The move is part of broader reforms tied to Pakistan’s $7 billion loan program with the International Monetary Fund (IMF), which include overhauling the Federal Board of Revenue (FBR) through greater digitization, institutional accountability and tax base expansion.
The FBR, long criticized for inefficiency and underperformance, plays a central role in Pakistan’s fiscal framework and is under pressure to deliver sustained growth in tax revenues.
“If we want to move away from the International Monetary Fund (IMF), we must work hard to increase our revenues,” Sharif said at the launch event, according to the state-run Associated Press of Pakistan (APP).
He also described it as a long journey, adding more work was required to plug the loopholes in the system.
The newly launched performance system introduces evaluations of FBR officers based on defined metrics. Sharif said similar models would be introduced across other state institutions to promote a culture of accountability.
During the visit, officials also briefed the prime minister on separate reforms underway at the FBR, including the development of a data-driven decision-making framework. That system will pull information from entities like the National Database Registration Authority (NADRA) and banking institutions to track payments and asset acquisitions, as part of efforts to align the tax regime with international standards.
Authorities said over 35 additional companies had been added to the tax net as part of ongoing digitization efforts.

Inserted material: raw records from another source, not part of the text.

/-- Settles O46: each sample by the health state, and an ECHO by the probe it answers. -/
theorem samplesDecideTheHealth : Obligations.SamplesDecideTheHealth := by
  intro t s x p h put seeding
  refine ⟨fun n => ?_, fun number arrival => ?_⟩
  · intro seeds mean fast slow comp base filtered count normal deferred settle snapshot settled falling released
    refine ⟨fun hstate hfew => ?_, fun hstate hmany hlow hhigh => ?_, fun hstate hmany hout => ?_, fun hstate hcomp => ⟨fun hnear => ?_,
      fun hfar hnow => ?_⟩, fun hstate hcomp hfew => ?_, fun hstate hcomp hmany => ?_, fun hstate hcomp => ?_,
      fun hstate hcomp => ⟨fun hfalling => ?_, fun hfalling => ?_⟩, fun hstate => takeSample_of_deaf hstate n⟩
    · rw [takeSample_of_seeding hstate, seedSample_of_few hfew]
      rfl
    · rw [takeSample_of_seeding hstate, seedSample_of_last hmany]
      exact if_pos ⟨hlow, hhigh⟩
    · rw [takeSample_of_seeding hstate, seedSample_of_last hmany]
      exact if_neg hout
    · rw [takeSample_of_sound hstate, decideDelay_of_low (k := sampled t n s) hcomp, baselineStep_of_near (k := leftNormal (sampled t n s)) hnear]
      rfl
    · rw [takeSample_of_sound hstate, decideDelay_of_low (k := sampled t n s) hcomp, baselineStep_of_far (k := leftNormal (sampled t n s)) hfar hnow]
      exact putHealth_post t _ _ _ _ s
    · rw [takeSample_of_sound hstate, decideDelay_of_few (k := sampled t n s) hcomp hfew]
      rfl
    · rw [takeSample_of_sound hstate, decideDelay_of_many (k := sampled t n s) hcomp hmany]
      rfl
    · rw [takeSample_of_delayed hstate, decideRelease_eq]
      refine (if_pos hcomp).trans ?_
      exact putHealth_post t _ _ _ _ s
    · rw [takeSample_of_delayed hstate, decideRelease_eq]
      refine (if_neg (not_lt.mpr hcomp)).trans ((if_pos ((snapshotTest_iff _ _).mpr hfalling)).trans ?_)
      exact putHealth_post t _ _ _ _ s
    · rw [takeSample_of_delayed hstate, decideRelease_eq]
      exact (if_neg (not_lt.mpr hcomp)).trans (if_neg fun htest => hfalling ((snapshotTest_iff _ _).mp htest))
  · refine ⟨fun hother => ?_, fun o hon hsound ho hnumber => ?_, fun hsilent => ⟨fun hkey => ?_, fun c hkey hcur => ?_⟩⟩
    · rcases hother with hoff | ⟨hsound, hother⟩
      · rw [takeEcho_of_sound (by rw [show (s.tun t).health.state = .off from hoff]; decide),
          answerEcho_of_other (.inl hoff)]
      · rw [takeEcho_of_sound hsound, answerEcho_of_other (.inr hother)]
    · rw [takeEcho_of_sound hsound, answerEcho_of_match ho hnumber hon]
      rfl
    · have hrelease := releaseSilent_of_not_held (t := t) (s := s) hkey 3
      rw [takeEcho_of_silent hsilent (by rw [hrelease, State.tun_setTun_self]; exact (by decide : HealthState.seeding ≠ .faultedSilent)),
        hrelease]
      rfl
    · have hrelease := releaseSilent_of_held (t := t) (s := s) hkey hcur 3
      have hreleased : ((releaseSilent t 3 s).tun t).health.state ≠ .faultedSilent := by
        rw [hrelease]
        rcases (attempt_attempted t (nextGeneration c.number)
          ((post .release (some t.val) 3 s).setTun t (renewalStart c (seeded (s.tun t))))).health with hkept | hoff
        · rw [hkept, State.tun_setTun_self]
          exact (by decide : HealthState.seeding ≠ .faultedSilent)
        · rw [hoff]
          exact (by decide : HealthState.off ≠ .faultedSilent)
      intro target
      rw [takeEcho_of_silent hsilent hreleased, hrelease, State.setTun_setTun]
      rfl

Tax return forms have also been simplified, and preparations are underway for the nationwide rollout of a digital invoicing system.
Sharif acknowledged a 27 percent growth in FBR revenue over the past year but said more progress was needed to steer Pakistan out of its debt crisis and ensure fiscal stability.
Pakistan’s tax-to-GDP ratio remains among the lowest in the region, limiting the government’s ability to fund public services and increasing dependence on borrowing.
Strengthening the FBR is seen as critical to reducing the budget deficit and restoring investor confidence.
The prime minister also visited FBR’s newly established delivery unit, praising the officers as a “national asset” and expressing hope that the ongoing reforms would lead to a more transparent and effective tax administration.